=== Section Start ===

/-! ### Sending all slots -/

/-- The bus engine starts the slot it selects and sends it (R165, R166). -/
def Block.sendNext (b : Block) : Block := b.bstart.bdone

/-- No slot is in flight or about to be aborted, and the age bits are in order. -/
structure Block.Waiting (b : Block) : Prop where
  ages : b.age.acyclic
  slots : ∀ i, (b.slot i).st = .empty ∨ (b.slot i).eligible = true

/-- How many slots hold a frame. -/
def Block.loadedSlots (b : Block) : Nat := slots.countP fun i => (b.slot i).txrq

theorem loadedSlots_eq_zero_iff (b : Block) : b.loadedSlots = 0 ↔ ∀ i, (b.slot i).st = .empty := by
  rw [Block.loadedSlots, List.countP_eq_zero]
  simp [mem_slots, Mailbox.txrq]

theorem outranks_congr {b c : Block} (hcontent : ∀ i, (c.slot i).content = (b.slot i).content) (hage : c.age = b.age)
    (i j : Slot) : c.outranks i j = b.outranks i j := by
  simp only [Block.outranks, hcontent, hage]

/-- Sending a frame changes no identifier and no age, so the order of the slots stays. -/
theorem outranks_sendNext (b : Block) (i j : Slot) : b.sendNext.outranks i j = b.outranks i j := by
  have hstart : Move .lowest (.bus 0) b b.bstart := .bstart b
  have hdone : Move .lowest (.bus 1) b.bstart b.sendNext := .bdone b.bstart
  have hframe := slotsOnly_trans (slotsOnly_of_move hstart rfl) (slotsOnly_of_move hdone rfl)
  have hage : b.sendNext.age = b.age := (congrArg Block.age hframe :)
  refine outranks_congr (fun k => ?_) hage i j
  rw [(agentSlot_of_move hdone rfl k).content_eq, (agentSlot_of_move hstart rfl k).content_eq]

theorem waiting_of_inv {b : Block} (h : b.Inv) (hbusy : b.ph.busy = false) (hfree : ∀ i, (b.slot i).st ≠ .inflight) :
    b.Waiting := by
  refine ⟨h.tx.ages, fun i => ?_⟩
  have habrq : (b.slot i).abrq = false :=
    abrq_of_not_waiting h.slots (fun hp => by rw [hp] at hbusy; cases hbusy) i
  rw [eligible_iff]
  cases hst : (b.slot i).st with
  | empty => exact .inl rfl
  | pending => exact .inr ⟨rfl, habrq⟩
  | inflight => exact absurd hst (hfree i)

section Waiting

variable {b : Block} (h : b.Waiting)
include h

theorem Block.Waiting.not_inflight (i : Slot) : (b.slot i).st ≠ .inflight := by
  rcases h.slots i with hst | he
  · simp [hst]
  · simp [((eligible_iff _).1 he).1]

theorem Block.Waiting.sel_eq_none_iff : b.sel = none ↔ ∀ i, (b.slot i).st = .empty := by
  rw [Machine.sel_eq_none_iff h.ages]
  constructor
  · rintro (⟨i, hi⟩ | hno) i
    · exact absurd hi (h.not_inflight _)
    · exact (h.slots i).resolve_right (hno i)
  · exact fun hempty => .inr fun i he => by simp [hempty i, eligible_iff] at he

/-- The slot that is started and sent is emptied, and no other changes. -/
theorem Block.Waiting.slot_sendNext {i : Slot} (hsel : b.sel = some i) (j : Slot) :
    b.sendNext.slot j = if j = i then ({ b.slot i with st := .inflight } : Mailbox).emptied true else b.slot j := by
  have hinflight : (b.setSlot i { b.slot i with st := .inflight }).inflight = some i := by
    refine inflight_eq_some (by simp) fun k hk => ?_
    by_contra hne
    rw [slot_setSlot, if_neg hne] at hk
    exact h.not_inflight k hk
  rw [Block.sendNext, bstart_of_sel hsel, bdone_of_inflight hinflight, slot_setSlot, slot_setSlot, slot_setSlot,
    if_pos rfl]
  split <;> rfl

theorem Block.Waiting.sendNext_of_sel_none (hsel : b.sel = none) : b.sendNext = b := by
  rw [Block.sendNext, bstart_of_sel_none hsel, bdone_of_inflight_none ((inflight_eq_none_iff b).2 h.not_inflight)]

=== Section End ===

## What to produce
Nothing in the entries above should differ when you return them in full.

## Final answer
/-! ### Sending all slots -/

/-- The bus engine starts the slot it selects and sends it (R165, R166). -/
def Block.sendNext (b : Block) : Block := b.bstart.bdone

/-- No slot is in flight or about to be aborted, and the age bits are in order. -/
structure Block.Waiting (b : Block) : Prop where
  ages : b.age.acyclic
  slots : ∀ i, (b.slot i).st = .empty ∨ (b.slot i).eligible = true

/-- How many slots hold a frame. -/
def Block.loadedSlots (b : Block) : Nat := slots.countP fun i => (b.slot i).txrq

theorem loadedSlots_eq_zero_iff (b : Block) : b.loadedSlots = 0 ↔ ∀ i, (b.slot i).st = .empty := by
  rw [Block.loadedSlots, List.countP_eq_zero]
  simp [mem_slots, Mailbox.txrq]

theorem outranks_congr {b c : Block} (hcontent : ∀ i, (c.slot i).content = (b.slot i).content) (hage : c.age = b.age)
    (i j : Slot) : c.outranks i j = b.outranks i j := by
  simp only [Block.outranks, hcontent, hage]

/-- Sending a frame changes no identifier and no age, so the order of the slots stays. -/
theorem outranks_sendNext (b : Block) (i j : Slot) : b.sendNext.outranks i j = b.outranks i j := by
  have hstart : Move .lowest (.bus 0) b b.bstart := .bstart b
  have hdone : Move .lowest (.bus 1) b.bstart b.sendNext := .bdone b.bstart
  have hframe := slotsOnly_trans (slotsOnly_of_move hstart rfl) (slotsOnly_of_move hdone rfl)
  have hage : b.sendNext.age = b.age := (congrArg Block.age hframe :)
  refine outranks_congr (fun k => ?_) hage i j
  rw [(agentSlot_of_move hdone rfl k).content_eq, (agentSlot_of_move hstart rfl k).content_eq]

theorem waiting_of_inv {b : Block} (h : b.Inv) (hbusy : b.ph.busy = false) (hfree : ∀ i, (b.slot i).st ≠ .inflight) :
    b.Waiting := by
  refine ⟨h.tx.ages, fun i => ?_⟩
  have habrq : (b.slot i).abrq = false :=
    abrq_of_not_waiting h.slots (fun hp => by rw [hp] at hbusy; cases hbusy) i
  rw [eligible_iff]
  cases hst : (b.slot i).st with
  | empty => exact .inl rfl
  | pending => exact .inr ⟨rfl, habrq⟩
  | inflight => exact absurd hst (hfree i)

section Waiting

variable {b : Block} (h : b.Waiting)
include h

theorem Block.Waiting.not_inflight (i : Slot) : (b.slot i).st ≠ .inflight := by
  rcases h.slots i with hst | he
  · simp [hst]
  · simp [((eligible_iff _).1 he).1]

theorem Block.Waiting.sel_eq_none_iff : b.sel = none ↔ ∀ i, (b.slot i).st = .empty := by
  rw [Machine.sel_eq_none_iff h.ages]
  constructor
  · rintro (⟨i, hi⟩ | hno) i
    · exact absurd hi (h.not_inflight _)
    · exact (h.slots i).resolve_right (hno i)
  · exact fun hempty => .inr fun i he => by simp [hempty i, eligible_iff] at he

/-- The slot that is started and sent is emptied, and no other changes. -/
theorem Block.Waiting.slot_sendNext {i : Slot} (hsel : b.sel = some i) (j : Slot) :
    b.sendNext.slot j = if j = i then ({ b.slot i with st := .inflight } : Mailbox).emptied true else b.slot j := by
  have hinflight : (b.setSlot i { b.slot i with st := .inflight }).inflight = some i := by
    refine inflight_eq_some (by simp) fun k hk => ?_
    by_contra hne
    rw [slot_setSlot, if_neg hne] at hk
    exact h.not_inflight k hk
  rw [Block.sendNext, bstart_of_sel hsel, bdone_of_inflight hinflight, slot_setSlot, slot_setSlot, slot_setSlot,
    if_pos rfl]
  split <;> rfl

theorem Block.Waiting.sendNext_of_sel_none (hsel : b.sel = none) : b.sendNext = b := by
  rw [Block.sendNext, bstart_of_sel_none hsel, bdone_of_inflight_none ((inflight_eq_none_iff b).2 h.not_inflight)]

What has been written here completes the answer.